HTTP in Go: net/http Without a Framework, Go for Scrapers

The standard library is the framework. Build, send, customise HTTP requests in Go with net/http, headers, cookies, timeouts, proxies, and TLS settings.

Go's standard library is the framework. net/http is mature, fast, and used by every Go scraping tool on the planet (utls and tls-client included). No third-party HTTP client is needed for 95% of work; the niche where you reach for tls-client is specifically TLS fingerprinting, covered in GO5.

The quickest possible GET

import (
    "fmt"
    "io"
    "net/http"
)

func main() {
    resp, err := http.Get("https://practice.scrapingcentral.com/")
    if err != nil {
        panic(err)
    }
    defer resp.Body.Close()

    body, _ := io.ReadAll(resp.Body)
    fmt.Println(resp.StatusCode, string(body[:200]))
}

Three things to internalise:

Always defer resp.Body.Close() right after the error check. Skipping this leaks connections and file descriptors. It's the Go equivalent of forgetting with in Python.
io.ReadAll is how you consume the whole body. For huge bodies, stream with io.Copy instead.
http.Get uses http.DefaultClient under the hood. For real scrapers you'll build your own client (see below).

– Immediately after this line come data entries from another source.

-- ==== Sys2Proof/Tests/Slice0.lean ====
section
/-! SUPPORT. Small tests: ill-formed commands are refused by the check, worked examples on small states, and, for every
statement with hypotheses, a state and operands that meet all of them. -/

namespace Sys2Proof.Tests

open Sys2Proof.Machine

/-! The tests are elaborated one after another: each evaluates in the kernel, and many at once would each wait in a thread of
its own for the whole package to be checked. -/
set_option Elab.async false

/-! ## Ill-formed commands -/

theorem test_wf_index_too_wide : Instr.wf (.entry 0 65536) = false ∧ Instr.wf (.entry 0 65535) = true := by decide
theorem test_wf_sector_too_wide : Instr.wf (.sector 0 256) = false ∧ Instr.wf (.sector 0 255) = true := by decide
theorem test_wf_open_first : Instr.wf (.openImage 0 1 256 1 1 0) = false := by decide
theorem test_wf_open_count : Instr.wf (.openImage 0 1 0 65536 1 0) = false := by decide
theorem test_wf_open_kind : Instr.wf (.openImage 0 1 0 1 256 0) = false := by decide
theorem test_wf_open_level : Instr.wf (.openImage 0 1 0 1 1 256) = false := by decide
theorem test_wf_write_index : Instr.wf (.write 0 65536 0 []) = false := by decide
theorem test_wf_write_offset : Instr.wf (.write 0 1 4294967296 []) = false := by decide
theorem test_wf_write_data : Request.wf (.write 1 0 (List.replicate 65530 0)) = false := by decide +kernel
theorem test_wf_publish_index : Instr.wf (.publish 0 65536 1 0) = false := by decide
theorem test_wf_publish_length : Instr.wf (.publish 0 1 4294967296 0) = false := by decide
theorem test_wf_abandon : Instr.wf (.abandon 0 256) = false := by decide
theorem test_wf_retire : Instr.wf (.retire 0 65536) = false := by decide
theorem test_wf_revoke : Instr.wf (.revoke 0 65536) = false := by decide
theorem test_wf_discard : Instr.wf (.discard 0 65536) = false := by decide
theorem test_wf_erase : Instr.wf (.erase 0 256) = false := by decide
theorem test_wf_clear_accessed : Instr.wf (.clearAccessed 0 65536) = false := by decide
theorem test_wf_read_index : Instr.wf (.read 0 65536 0 1) = false := by decide
theorem test_wf_read_offset : Instr.wf (.read 0 1 4294967296 1) = false := by decide
theorem test_wf_read_length : Instr.wf (.read 0 1 0 65536) = false := by decide
theorem test_wf_read_raw_sector : Instr.wf (.readRaw 0 256 0 0 1) = false := by decide
theorem test_wf_read_raw_line : Instr.wf (.readRaw 0 0 256 0 1) = false := by decide
theorem test_wf_read_raw_byte : Instr.wf (.readRaw 0 0 0 256 1) = false := by decide
theorem test_wf_read_raw_length : Instr.wf (.readRaw 0 0 0 0 65536) = false := by decide
theorem test_wf_set_level_port : Instr.wf (.setLevel 0 256 0) = false := by decide
theorem test_wf_set_level_level : Instr.wf (.setLevel 0 1 256) = false := by decide
theorem test_wf_protect : Instr.wf (.protect 0 256) = false := by decide
theorem test_wf_boot_set_port : Instr.wf (.bootSet 0 256 1 1 0) = false := by decide
theorem test_wf_boot_set_level : Instr.wf (.bootSet 0 1 1 1 256) = false := by decide
theorem test_wf_bind_aperture : Instr.wf (.bind .zero 0 256 1 0) = false := by decide
theorem test_wf_bind_generation : Instr.wf (.bind .zero 0 0 1 65536) = false := by decide
theorem test_wf_unbind : Instr.wf (.unbind .zero 0 256) = false := by decide
theorem test_wf_describe : Instr.wf (.describe .zero 0 256) = false := by decide
theorem test_wf_fetch_aperture : Instr.wf (.fetch .zero 0 256 0 4 1) = false := by decide
theorem test_wf_fetch_offset : Instr.wf (.fetch .zero 0 0 4294967296 4 1) = false := by decide
theorem test_wf_fetch_length : Instr.wf (.fetch .zero 0 0 0 256 1) = false := by decide
theorem test_wf_fetch_access : Instr.wf (.fetch .zero 0 0 0 4 256) = false := by decide
theorem test_wf_empty_frame : Instr.wf (.requestFrameArrival .mgmt []) = false := by decide

/-! ## CRCs (R176) -/

theorem test_crc8 : crc8 [0x31, 0x32, 0x33, 0x34, 0x35, 0x36, 0x37, 0x38, 0x39] = 0xF4 := by decide +kernel
theorem test_crc16 : crc16 [0x31, 0x32, 0x33, 0x34, 0x35, 0x36, 0x37, 0x38, 0x39] = 0x29B1 := by decide +kernel
theorem test_crc32 :
    crc32Finish (crc32Feed crc32Init [0x31, 0x32, 0x33, 0x34, 0x35, 0x36, 0x37, 0x38, 0x39]) = 0xCBF43926 := by decide +kernel

/-! ## States for the tests -/

/-- A part that has started: the scan has ended, every port is READY, and nothing is protected or locked. -/
def up : State :=
  { mgmt := { state := .ready }
    clients := ⟨{ port := { state := .ready } }, { port := { state := .ready } }, { port := { state := .ready } },
      { port := { state := .ready } }⟩
    rowCopy := BitVec.allOnes 64, lockInForce := false, scanStage := .finished }

/-- An OPEN image. -/
def opened : Image := { state := .opened, name := some 5, generation := 1, first := 10, count := 2, kind := .code, level := 2 }

/-- A BOUND record of an entry. -/
def record (entry : Nat) (revoked : Bool) : Aperture :=
  { revoked, entry, name := 6, generation := 3, kind := .code, payloadLength := 100, first := 20, count := 1, boot := false }

/-- A started part that holds an image in every state, three jobs, and bindings at client port 1. -/
def loaded : State :=
  { up with
    dir := [(1, some opened),
      (2, some { opened with state := .ready, name := some 6, generation := 3, first := 20, published := some (100, 0)
                             bindings := 1 }),
      (3, some { opened with state := .retiring, name := some 7, first := 30, published := some (100, 0), bindings := 1 }),
      (4, some { opened with state := .verifying 1, name := some 8, first := 40, published := some (600, 0) }),
      (5, some { opened with state := .discarding 2, name := some 9, first := 50 }),
      (6, some { opened with state := .ready, name := some 6, generation := 1, first := 70, published := some (100, 0) })]
    sectors := [(50, { owner := some 5, target := some 2 }), (51, { owner := some 5, target := some 2 })]
    jobs := [{ number := 1, work := .verify 4 false 0 crc32Init, sector := 40, line := 1, active := false },
      { number := 2, work := .discard 5 2, sector := 51, line := 0, active := false },
      { number := 3, work := .erase 200, sector := 200, line := 0, active := false },
      { number := 4, work := .verify 7 true 100 0, sector := 60, line := 0, active := false }]
    clients := up.clients.set .zero { port := { state := .ready }
                                      apertures := [(0, some (record 2 false)), (1, some (record 3 false)),
                                        (7, some (record 2 true))] } }

/-- `up` with one bank record. -/
def withBank (k : Bank) : State := { up with banks := up.banks.set .zero k }

/-- A program sequence of a WRITE. -/
def sequence : ProgramSequence := { issuer := .write, sector := 1, line := 2, first := 3, values := [0x11, 0x22] }

/-- A read access of client port 1. -/
def access : ReadAccess :=
  { port := .client .zero, request := .fetch, entry := some 2, sector := 20, line := 1, first := 0, length := 4 }

/-- A port attends when it is READY and its record holds nothing else. -/
theorem attends_of {s : State} {p : Port} (hr : s.resetHeld = false) (hp : s.port p = { state := .ready }) : s.Attends p := by
  constructor <;> simp [hr, hp]

theorem up_attends (p : Port) : up.Attends p := by cases p with
  | mgmt => exact attends_of rfl rfl
  | client c => cases c <;> exact attends_of rfl rfl

theorem loaded_attends (p : Port) : loaded.Attends p := by cases p with
  | mgmt => exact attends_of rfl rfl
  | client c => cases c <;> exact attends_of rfl rfl

theorem up_due : due up = none := by decide +kernel

theorem up_quiet (b : BankId) : up.Quiet b := by
  cases b <;> exact ⟨up_due, rfl, rfl, rfl, rfl, rfl⟩

/-! ## Worked examples -/

/-- IDENTIFY is taken and answered at its arrival: the frame is on the link. -/
theorem test_identify_ok : ∃ t, step { up with pending := [.identify .mgmt 9] } = .next t
    ∧ t.pending = [] ∧ t.mgmt.queue = [] ∧ (t.mgmt.sending.map fun f => (f.kind, f.tag, f.status, f.results.length))
      = some (0x01, 9, .ok, 20) := ⟨_, rfl, rfl, rfl, rfl⟩

/-- POLL at a port with JOB_DONE and NEWER answers JOB_DONE, and NEWER as the remainder (R171). -/
theorem test_poll : ∃ t, exec (.poll .mgmt 1) { up with mgmt := { up.mgmt with causes := { jobDone := true, newer := true } } } =
    .next t ∧ t.mgmt.causes = { newer := true }
    ∧ t.mgmt.sending = some { kind := 0x02, tag := 1, status := .ok, results := [0x02, 0x00, 0x01, 0x13] } :=
  ⟨_, rfl, rfl, rfl⟩

/-- A frame whose CRC-8 is wrong is answered FRAME_ERROR with its kind and tag (R164). -/
theorem test_frame_error : ∃ t, exec (.requestFrameArrival .mgmt [0x01, 0x07, 0x00, 0x00, 0xEE]) up = .next t
    ∧ t.mgmt.sending = some { kind := 0x01, tag := 0x07, status := .frameError, results := [] } := ⟨_, rfl, by decide +kernel⟩

/-- A client port does not accept ENTRY (R166). -/
theorem test_unknown_request : ∃ t, exec (.requestFrameArrival (.client .one) (requestFrame 3 (.entry 1))) up = .next t
    ∧ (t.client .one).port.sending = some { kind := 0x10, tag := 3, status := .unknownRequest, results := [] } :=
  ⟨_, rfl, by decide +kernel⟩

/-- A frame spelled byte by byte from R177 and R179: SET_LEVEL of port 2 to level 1. -/
theorem test_set_level_frame : decodeRequest 0x38 [0x02, 0x01] = some (.setLevel 2 1)
    ∧ (requestFrame 0x55 (.setLevel 2 1)).take 6 = [0x38, 0x55, 0x00, 0x02, 0x02, 0x01] := by decide +kernel

/-- A client resolves the newest READY generation of name 6, and finds the older one when it pins it (R17, R18). -/
theorem test_resolution : (newest loaded 6).map (·.1) = some 2 ∧ (pinned loaded 6 1).map (·.1) = some 6
    ∧ pinned loaded 6 2 = none ∧ newest loaded 5 = none := by decide +kernel

/-- An erase that starts at a quiet bank holds a slot at once (R80, R87). -/
theorem test_erase_starts : ∃ t, exec (.erase 2 200) up = .next t ∧ (t.bank .three).activity = .erasing
    ∧ t.slotA = some (.bank .three) ∧ (t.job 1).map (·.active) = some true := ⟨_, rfl, by decide +kernel⟩

/-- At reset the part is STARTING; the settings read lets the scan begin at sector 0 (R153). -/
theorem test_scan_begins : ∃ t, step { State.reset with pending := [.settingsReadCompletion] } = .next t
    ∧ t.scanStage = .scanning ∧ (t.bank .zero).activity = .sensing (.scan 0) := ⟨_, rfl, by decide +kernel⟩

/-- The header line of the greatest image, and the boot entry with every name bit set, read back (R154, R145). -/
theorem test_stored_records :
    headerImage 0 (headerLine 0xFFFFFFFF 65535 0 .data 256 3) = some
      { state := .opened, name := some 0xFFFFFFFF, generation := 65535, first := 0, count := 256, kind := .data, level := 3 }
    ∧ bootForm (bootEntryBytes 0xFFFFFFFF 0xFFFFFFFF 3) = .valid 0xFFFFFFFF 0xFFFFFFFF 3
    ∧ (headerLine 1 1 8 .exec 2 0).take 18 = [0x4E, 0x55, 0x49, 0xD7, 0, 0, 0, 1, 0, 1, 8, 1, 0, 2, 0, 0xFF]
      ++ be 2 (crc16 [0, 0, 0, 1, 0, 1, 8, 1, 0, 2, 0]).toNat := by decide +kernel

/-! ## Hypotheses met: steps, rows and frames -/

theorem witness_tick :
    let s : State := { up with
      banks := ⟨{ activity := .erasing, erase := some { sector := 1, job := 1, runningTime := 5, lockout := 1 } },
        { activity := .programming { sequence with sector := 65 } (.program 7) }, { activity := .suspending 19 }, {}⟩
      op := some { work := .eraseRow, running := true, elapsed := 3 } }
    s.pending = [] ∧ s.resetHeld = false ∧ (s.bank .zero).activity = .erasing
    ∧ (s.bank .zero).erase = some { sector := 1, job := 1, runningTime := 5, lockout := 1 }
    ∧ (s.bank .one).activity = .programming { sequence with sector := 65 } (.program 7)
    ∧ (s.bank .two).activity = .suspending 19
    ∧ s.op = some { work := .eraseRow, running := true, elapsed := 3 }
    ∧ { up with resetHeld := true }.pending = [] ∧ { up with resetHeld := true }.resetHeld = true := by decide

theorem witness_limits :
    let suspending := fun n time : Nat =>
      withBank { activity := .suspending n, erase := some { sector := 9, job := 3, runningTime := time } }
    let running := fun (work : SettingsWork) (elapsed : Nat) =>
      ({ up with op := some { work, running := true, elapsed }, slotB := some .settings } : State)
    ((withBank { activity := .programming sequence (.program 1999) }).bank .zero).activity = .programming sequence (.program 1999)
    ∧ ((withBank { activity := .programming sequence (.program 2000) }).bank .zero).activity =
        .programming sequence (.program 2000)
    ∧ ((suspending 19 1999999).bank .zero).activity = .suspending 19
    ∧ ((suspending 20 1999999).bank .zero).erase = some { sector := 9, job := 3, runningTime := 1999999 }
    ∧ ((suspending 20 2000000).bank .zero).erase = some { sector := 9, job := 3, runningTime := 2000000 }
    ∧ (up.bank .zero).activity = .idle
    ∧ storePowered up = false ∧ SettingsWork.lockMark.isErase = false ∧ SettingsWork.eraseRow.isErase = true
    ∧ (running .lockMark 1999).op = some { work := .lockMark, running := true, elapsed := 1999 }
    ∧ (running .lockMark 2000).op = some { work := .lockMark, running := true, elapsed := 2000 }
    ∧ (running .eraseRow 399999).op = some { work := .eraseRow, running := true, elapsed := 399999 }
    ∧ (running .eraseRow 400000).op = some { work := .eraseRow, running := true, elapsed := 400000 } := by decide

theorem witness_request_row :
    requestOf (.write 7 1 0 [1]) = some (.mgmt, 7, .write 1 0 [1]) ∧ Request.wf (.write 1 0 [1]) = true
    ∧ requestOf (.fetch .three 0 7 4 4 1) = some (.client .three, 0, .fetch 7 4 4 1) := by decide

theorem witness_arrival :
    let full : PortUnit := { state := .ready, queue := [(0, .poll), (1, .poll), (2, .poll), (3, .poll)], inService := true }
    let three : PortUnit := { state := .ready, queue := [(0, .poll), (1, .poll), (2, .poll)], inService := true }
    let marked : PortUnit := { state := .ready, readMark := true }
    { up with resetHeld := true }.resetHeld = true
    ∧ ({ up with clients := up.clients.set .one { port := { state := .resetting } } }.port (.client .one)).state = .resetting
    ∧ (State.reset.resetHeld = false ∧ (State.reset.port .mgmt).state = .starting)
    ∧ (({ up with mgmt := full }.port .mgmt).state = .ready ∧ 4 ≤ ({ up with mgmt := full }.port .mgmt).queue.length)
    ∧ (({ up with mgmt := three }.port .mgmt).queue.length < 4 ∧ ({ up with mgmt := three }.port .mgmt).inService = true)
    ∧ (({ up with mgmt := marked }.port .mgmt).queue.length < 4 ∧ ({ up with mgmt := marked }.port .mgmt).readMark = true)
    ∧ ∃ r, 8 ≤ ({ up with mgmt := { state := .ready, sending := some r, notBegun := List.replicate 8 r } }.port
        .mgmt).notBegun.length := by
  refine ⟨rfl, rfl, ⟨rfl, rfl⟩, ⟨rfl, by decide⟩, ⟨by decide, rfl⟩, ⟨by decide, rfl⟩,
    ⟨{ kind := 1, tag := 1, status := .ok, results := [] }, by decide⟩⟩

Why you should always build your own Client

http.DefaultClient has no timeout. If a server hangs, your scraper hangs forever. Build a Client with sensible defaults:

import (
    "net/http"
    "time"
)

client := &http.Client{
    Timeout: 30 * time.Second,
}

resp, err := client.Get(url)

The Timeout covers the entire request: connection + TLS + headers + body read. If you want finer control, use Transport (below) and context.Context for per-request deadlines.

Adding headers

http.Get doesn't let you set headers. Build a Request and call client.Do(req):

req, err := http.NewRequest("GET", url, nil)
if err != nil {
    return err
}
req.Header.Set("User-Agent", "Mozilla/5.0 (compatible; my-scraper/1.0)")
req.Header.Set("Accept", "text/html,application/xhtml+xml")
req.Header.Set("Accept-Language", "en-US,en;q=0.9")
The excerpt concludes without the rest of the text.